__Exercise brief__:
The listing below contains a span that opens with the line containing "let FN : BitVec 4 := BitVec.ofNat 4 fn" and closes with the line containing "let h := decodeHdr (fieldOf w 15 0)". Return that span exactly.

__Raw data__:

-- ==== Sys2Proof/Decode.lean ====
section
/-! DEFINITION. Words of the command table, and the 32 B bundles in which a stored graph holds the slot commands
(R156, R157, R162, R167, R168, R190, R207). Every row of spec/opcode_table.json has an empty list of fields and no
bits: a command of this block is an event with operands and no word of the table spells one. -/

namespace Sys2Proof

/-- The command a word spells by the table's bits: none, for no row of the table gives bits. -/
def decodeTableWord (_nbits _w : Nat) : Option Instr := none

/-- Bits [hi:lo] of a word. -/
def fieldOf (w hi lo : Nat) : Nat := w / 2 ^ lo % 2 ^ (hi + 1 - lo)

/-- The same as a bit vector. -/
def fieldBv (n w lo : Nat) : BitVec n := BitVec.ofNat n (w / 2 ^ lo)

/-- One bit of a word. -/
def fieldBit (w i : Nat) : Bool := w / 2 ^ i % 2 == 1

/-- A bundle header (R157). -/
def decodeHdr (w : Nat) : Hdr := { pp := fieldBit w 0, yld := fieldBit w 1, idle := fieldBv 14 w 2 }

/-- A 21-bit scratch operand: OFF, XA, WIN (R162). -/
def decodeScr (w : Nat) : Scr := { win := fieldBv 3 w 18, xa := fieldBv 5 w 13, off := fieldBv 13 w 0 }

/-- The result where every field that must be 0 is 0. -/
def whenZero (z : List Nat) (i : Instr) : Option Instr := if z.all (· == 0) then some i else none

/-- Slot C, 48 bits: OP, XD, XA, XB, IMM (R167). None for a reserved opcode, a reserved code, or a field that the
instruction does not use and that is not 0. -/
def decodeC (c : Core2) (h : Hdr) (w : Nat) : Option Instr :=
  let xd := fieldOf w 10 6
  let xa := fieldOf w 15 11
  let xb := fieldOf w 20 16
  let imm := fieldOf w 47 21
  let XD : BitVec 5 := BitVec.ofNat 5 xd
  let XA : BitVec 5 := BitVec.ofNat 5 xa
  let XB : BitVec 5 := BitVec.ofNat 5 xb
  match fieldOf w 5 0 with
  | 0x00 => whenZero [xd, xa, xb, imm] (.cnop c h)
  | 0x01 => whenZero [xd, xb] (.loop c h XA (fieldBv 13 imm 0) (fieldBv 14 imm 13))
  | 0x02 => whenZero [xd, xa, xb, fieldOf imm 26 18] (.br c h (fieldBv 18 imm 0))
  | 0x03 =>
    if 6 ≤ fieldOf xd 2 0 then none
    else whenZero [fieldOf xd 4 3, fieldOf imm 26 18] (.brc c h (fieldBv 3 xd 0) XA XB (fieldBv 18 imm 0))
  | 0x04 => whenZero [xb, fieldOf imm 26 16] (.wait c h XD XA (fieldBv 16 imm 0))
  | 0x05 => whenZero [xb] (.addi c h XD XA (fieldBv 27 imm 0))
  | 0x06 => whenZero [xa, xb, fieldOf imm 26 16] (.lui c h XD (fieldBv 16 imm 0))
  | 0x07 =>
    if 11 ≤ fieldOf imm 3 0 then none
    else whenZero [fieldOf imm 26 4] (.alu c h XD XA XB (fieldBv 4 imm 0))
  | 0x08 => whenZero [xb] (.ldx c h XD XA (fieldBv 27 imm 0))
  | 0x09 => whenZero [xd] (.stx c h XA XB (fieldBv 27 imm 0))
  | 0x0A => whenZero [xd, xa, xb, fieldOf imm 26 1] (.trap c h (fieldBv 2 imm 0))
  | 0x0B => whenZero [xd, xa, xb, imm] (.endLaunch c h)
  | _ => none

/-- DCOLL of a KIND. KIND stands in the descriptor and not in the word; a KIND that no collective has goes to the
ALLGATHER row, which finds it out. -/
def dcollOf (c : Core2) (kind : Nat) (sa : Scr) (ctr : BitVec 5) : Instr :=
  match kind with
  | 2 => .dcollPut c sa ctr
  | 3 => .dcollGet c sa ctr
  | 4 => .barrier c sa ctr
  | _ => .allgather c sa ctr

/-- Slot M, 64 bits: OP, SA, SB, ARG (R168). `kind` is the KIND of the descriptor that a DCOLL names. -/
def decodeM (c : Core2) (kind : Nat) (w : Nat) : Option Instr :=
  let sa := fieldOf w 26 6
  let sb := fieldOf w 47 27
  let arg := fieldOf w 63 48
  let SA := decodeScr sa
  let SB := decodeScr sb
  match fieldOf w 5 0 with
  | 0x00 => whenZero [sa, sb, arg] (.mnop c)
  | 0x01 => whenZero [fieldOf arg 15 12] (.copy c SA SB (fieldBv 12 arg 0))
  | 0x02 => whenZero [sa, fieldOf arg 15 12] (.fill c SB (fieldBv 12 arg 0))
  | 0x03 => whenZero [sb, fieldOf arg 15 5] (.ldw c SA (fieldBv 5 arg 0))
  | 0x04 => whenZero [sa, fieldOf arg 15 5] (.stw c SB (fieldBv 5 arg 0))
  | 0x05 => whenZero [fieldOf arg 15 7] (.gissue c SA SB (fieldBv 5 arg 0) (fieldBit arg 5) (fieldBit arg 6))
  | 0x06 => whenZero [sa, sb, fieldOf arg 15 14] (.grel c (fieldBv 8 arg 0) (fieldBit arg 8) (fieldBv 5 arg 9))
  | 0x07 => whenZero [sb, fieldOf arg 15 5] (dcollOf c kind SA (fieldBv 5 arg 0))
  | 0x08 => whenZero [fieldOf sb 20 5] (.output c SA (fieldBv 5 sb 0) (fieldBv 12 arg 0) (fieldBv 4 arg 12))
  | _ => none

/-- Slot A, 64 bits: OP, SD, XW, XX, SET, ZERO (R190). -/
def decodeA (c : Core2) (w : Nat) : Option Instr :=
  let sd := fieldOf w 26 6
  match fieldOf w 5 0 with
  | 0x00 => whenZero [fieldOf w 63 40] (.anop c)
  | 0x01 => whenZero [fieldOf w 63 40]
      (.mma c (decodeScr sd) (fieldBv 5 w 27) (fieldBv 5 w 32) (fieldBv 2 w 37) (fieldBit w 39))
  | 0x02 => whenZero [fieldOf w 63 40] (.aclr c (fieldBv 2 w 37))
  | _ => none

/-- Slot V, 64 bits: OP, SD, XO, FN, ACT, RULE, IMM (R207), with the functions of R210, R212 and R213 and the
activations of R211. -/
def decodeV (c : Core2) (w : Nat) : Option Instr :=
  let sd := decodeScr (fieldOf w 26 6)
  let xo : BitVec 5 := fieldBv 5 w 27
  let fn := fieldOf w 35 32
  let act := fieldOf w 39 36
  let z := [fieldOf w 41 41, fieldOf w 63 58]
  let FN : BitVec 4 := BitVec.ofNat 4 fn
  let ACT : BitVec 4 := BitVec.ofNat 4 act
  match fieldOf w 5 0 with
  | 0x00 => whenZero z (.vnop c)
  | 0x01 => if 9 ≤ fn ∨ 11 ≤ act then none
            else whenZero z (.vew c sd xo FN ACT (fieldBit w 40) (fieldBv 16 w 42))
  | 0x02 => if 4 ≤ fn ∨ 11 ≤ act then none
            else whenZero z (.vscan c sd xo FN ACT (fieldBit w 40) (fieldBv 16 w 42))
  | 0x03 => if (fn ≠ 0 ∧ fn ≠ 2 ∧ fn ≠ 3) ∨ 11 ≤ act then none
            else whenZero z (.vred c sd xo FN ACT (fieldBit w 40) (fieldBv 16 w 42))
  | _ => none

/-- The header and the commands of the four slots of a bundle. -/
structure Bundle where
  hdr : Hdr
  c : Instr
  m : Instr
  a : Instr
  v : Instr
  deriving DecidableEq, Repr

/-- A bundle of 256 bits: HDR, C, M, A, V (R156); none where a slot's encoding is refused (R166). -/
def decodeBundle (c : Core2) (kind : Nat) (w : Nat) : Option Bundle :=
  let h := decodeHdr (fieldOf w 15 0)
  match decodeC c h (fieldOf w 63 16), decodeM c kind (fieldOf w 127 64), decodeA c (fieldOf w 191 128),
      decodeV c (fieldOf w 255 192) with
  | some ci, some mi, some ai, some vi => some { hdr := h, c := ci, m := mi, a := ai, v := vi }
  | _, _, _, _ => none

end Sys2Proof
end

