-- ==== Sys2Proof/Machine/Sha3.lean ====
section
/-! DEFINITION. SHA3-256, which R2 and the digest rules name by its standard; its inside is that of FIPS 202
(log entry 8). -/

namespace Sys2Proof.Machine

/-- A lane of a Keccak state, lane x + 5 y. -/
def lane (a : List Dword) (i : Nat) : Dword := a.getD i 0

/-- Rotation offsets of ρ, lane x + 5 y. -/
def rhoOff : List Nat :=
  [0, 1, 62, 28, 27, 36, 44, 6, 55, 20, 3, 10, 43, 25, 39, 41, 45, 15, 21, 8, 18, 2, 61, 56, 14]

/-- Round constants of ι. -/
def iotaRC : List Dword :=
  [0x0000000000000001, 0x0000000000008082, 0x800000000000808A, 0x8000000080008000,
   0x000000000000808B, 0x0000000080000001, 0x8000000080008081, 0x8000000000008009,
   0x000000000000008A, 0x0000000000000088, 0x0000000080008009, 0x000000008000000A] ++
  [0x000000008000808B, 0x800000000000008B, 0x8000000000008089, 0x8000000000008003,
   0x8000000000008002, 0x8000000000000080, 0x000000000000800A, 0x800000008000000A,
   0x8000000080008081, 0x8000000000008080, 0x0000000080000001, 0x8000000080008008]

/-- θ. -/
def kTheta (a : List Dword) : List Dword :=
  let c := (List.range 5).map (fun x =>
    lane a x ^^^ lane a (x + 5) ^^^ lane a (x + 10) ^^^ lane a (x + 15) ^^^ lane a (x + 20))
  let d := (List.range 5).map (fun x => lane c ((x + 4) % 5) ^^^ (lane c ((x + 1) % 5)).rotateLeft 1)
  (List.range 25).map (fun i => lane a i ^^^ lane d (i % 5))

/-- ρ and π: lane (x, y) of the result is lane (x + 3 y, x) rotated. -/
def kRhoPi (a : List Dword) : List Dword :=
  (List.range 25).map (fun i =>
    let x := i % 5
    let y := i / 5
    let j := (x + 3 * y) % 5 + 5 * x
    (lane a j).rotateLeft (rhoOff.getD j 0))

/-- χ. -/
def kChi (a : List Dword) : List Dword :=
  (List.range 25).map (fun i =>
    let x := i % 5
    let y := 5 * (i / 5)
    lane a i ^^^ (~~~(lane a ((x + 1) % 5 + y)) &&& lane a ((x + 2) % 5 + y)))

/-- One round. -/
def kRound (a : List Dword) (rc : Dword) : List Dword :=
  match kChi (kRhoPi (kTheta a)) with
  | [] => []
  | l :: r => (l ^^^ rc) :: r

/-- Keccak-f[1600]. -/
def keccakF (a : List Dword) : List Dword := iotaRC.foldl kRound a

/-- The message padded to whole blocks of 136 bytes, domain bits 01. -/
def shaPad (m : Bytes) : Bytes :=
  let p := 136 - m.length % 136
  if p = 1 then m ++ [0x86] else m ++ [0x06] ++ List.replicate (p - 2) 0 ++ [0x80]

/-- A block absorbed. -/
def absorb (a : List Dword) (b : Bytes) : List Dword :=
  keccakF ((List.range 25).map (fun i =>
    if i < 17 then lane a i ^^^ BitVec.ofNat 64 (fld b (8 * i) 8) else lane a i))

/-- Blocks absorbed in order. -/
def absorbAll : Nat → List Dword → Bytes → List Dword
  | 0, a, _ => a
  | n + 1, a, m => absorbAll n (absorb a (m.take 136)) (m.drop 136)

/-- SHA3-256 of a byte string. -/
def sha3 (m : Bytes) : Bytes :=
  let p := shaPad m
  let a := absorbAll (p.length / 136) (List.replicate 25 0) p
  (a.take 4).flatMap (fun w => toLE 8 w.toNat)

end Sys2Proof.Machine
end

__Answer space__:
  let FN : BitVec 4 := BitVec.ofNat 4 fn
  let ACT : BitVec 4 := BitVec.ofNat 4 act
  match fieldOf w 5 0 with
  | 0x00 => whenZero z (.vnop c)
  | 0x01 => if 9 ≤ fn ∨ 11 ≤ act then none
            else whenZero z (.vew c sd xo FN ACT (fieldBit w 40) (fieldBv 16 w 42))
  | 0x02 => if 4 ≤ fn ∨ 11 ≤ act then none
            else whenZero z (.vscan c sd xo FN ACT (fieldBit w 40) (fieldBv 16 w 42))
  | 0x03 => if (fn ≠ 0 ∧ fn ≠ 2 ∧ fn ≠ 3) ∨ 11 ≤ act then none
            else whenZero z (.vred c sd xo FN ACT (fieldBit w 40) (fieldBv 16 w 42))
  | _ => none

/-- The header and the commands of the four slots of a bundle. -/
structure Bundle where
  hdr : Hdr
  c : Instr
  m : Instr
  a : Instr
  v : Instr
  deriving DecidableEq, Repr

/-- A bundle of 256 bits: HDR, C, M, A, V (R156); none where a slot's encoding is refused (R166). -/
def decodeBundle (c : Core2) (kind : Nat) (w : Nat) : Option Bundle :=
  let h := decodeHdr (fieldOf w 15 0)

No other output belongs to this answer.